(Dataset entries)
+ + + + +

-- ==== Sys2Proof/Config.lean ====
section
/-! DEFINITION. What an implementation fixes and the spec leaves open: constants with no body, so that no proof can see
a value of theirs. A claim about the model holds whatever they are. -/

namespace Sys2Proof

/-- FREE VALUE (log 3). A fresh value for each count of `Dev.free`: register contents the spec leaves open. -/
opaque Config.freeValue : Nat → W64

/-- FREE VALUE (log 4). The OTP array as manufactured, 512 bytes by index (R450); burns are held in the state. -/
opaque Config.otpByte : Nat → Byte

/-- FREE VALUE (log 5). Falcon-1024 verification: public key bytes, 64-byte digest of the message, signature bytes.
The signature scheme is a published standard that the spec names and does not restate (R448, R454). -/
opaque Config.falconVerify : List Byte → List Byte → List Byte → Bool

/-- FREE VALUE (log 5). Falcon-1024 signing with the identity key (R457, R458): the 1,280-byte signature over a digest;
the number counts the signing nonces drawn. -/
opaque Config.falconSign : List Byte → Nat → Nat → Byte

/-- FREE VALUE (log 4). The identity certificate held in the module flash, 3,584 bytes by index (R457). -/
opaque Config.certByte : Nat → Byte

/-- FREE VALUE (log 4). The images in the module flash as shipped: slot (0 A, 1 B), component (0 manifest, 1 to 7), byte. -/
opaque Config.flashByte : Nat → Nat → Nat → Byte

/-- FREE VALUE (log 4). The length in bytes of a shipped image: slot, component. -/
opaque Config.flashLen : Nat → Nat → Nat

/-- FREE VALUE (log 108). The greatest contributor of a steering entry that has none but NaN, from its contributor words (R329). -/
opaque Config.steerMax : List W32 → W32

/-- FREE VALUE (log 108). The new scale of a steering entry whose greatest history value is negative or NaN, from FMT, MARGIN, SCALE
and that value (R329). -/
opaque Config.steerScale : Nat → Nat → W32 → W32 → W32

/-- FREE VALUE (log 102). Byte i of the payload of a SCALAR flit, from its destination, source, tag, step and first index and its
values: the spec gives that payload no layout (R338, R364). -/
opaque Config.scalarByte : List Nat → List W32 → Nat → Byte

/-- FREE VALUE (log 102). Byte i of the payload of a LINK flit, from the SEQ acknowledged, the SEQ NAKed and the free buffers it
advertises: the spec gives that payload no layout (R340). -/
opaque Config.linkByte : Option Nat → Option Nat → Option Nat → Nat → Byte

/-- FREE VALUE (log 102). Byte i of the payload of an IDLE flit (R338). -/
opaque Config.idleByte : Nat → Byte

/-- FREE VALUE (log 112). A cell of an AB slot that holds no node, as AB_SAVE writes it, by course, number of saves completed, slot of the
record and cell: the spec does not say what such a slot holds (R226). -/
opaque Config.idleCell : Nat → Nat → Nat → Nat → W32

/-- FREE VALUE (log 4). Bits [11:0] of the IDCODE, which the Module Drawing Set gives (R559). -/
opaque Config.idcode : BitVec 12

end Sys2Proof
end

+ + + + +

» REQUIREMENT
Transcribe the records above exactly, but only from the line that contains "opaque Config.steerMax : List W32 → W32" through their final line, inclusive.

» WRITTEN SOLUTION
opaque Config.steerMax : List W32 → W32

/-- FREE VALUE (log 108). The new scale of a steering entry whose greatest history value is negative or NaN, from FMT, MARGIN, SCALE
and that value (R329). -/
opaque Config.steerScale : Nat → Nat → W32 → W32 → W32

/-- FREE VALUE (log 102). Byte i of the payload of a SCALAR flit, from its destination, source, tag, step and first index and its
values: the spec gives that payload no layout (R338, R364). -/
opaque Config.scalarByte : List Nat → List W32 → Nat → Byte

/-- FREE VALUE (log 102). Byte i of the payload of a LINK flit, from the SEQ acknowledged, the SEQ NAKed and the free buffers it
advertises: the spec gives that payload no layout (R340). -/
opaque Config.linkByte : Option Nat → Option Nat → Option Nat → Nat → Byte

/-- FREE VALUE (log 102). Byte i of the payload of an IDLE flit (R338). -/
opaque Config.idleByte : Nat → Byte

/-- FREE VALUE (log 112). A cell of an AB slot that holds no node, as AB_SAVE writes it, by course, number of saves completed, slot of the
record and cell: the spec does not say what such a slot holds (R226). -/
opaque Config.idleCell : Nat → Nat → Nat → Nat → W32

/-- FREE VALUE (log 4). Bits [11:0] of the IDCODE, which the Module Drawing Set gives (R559). -/
opaque Config.idcode : BitVec 12

end Sys2Proof
end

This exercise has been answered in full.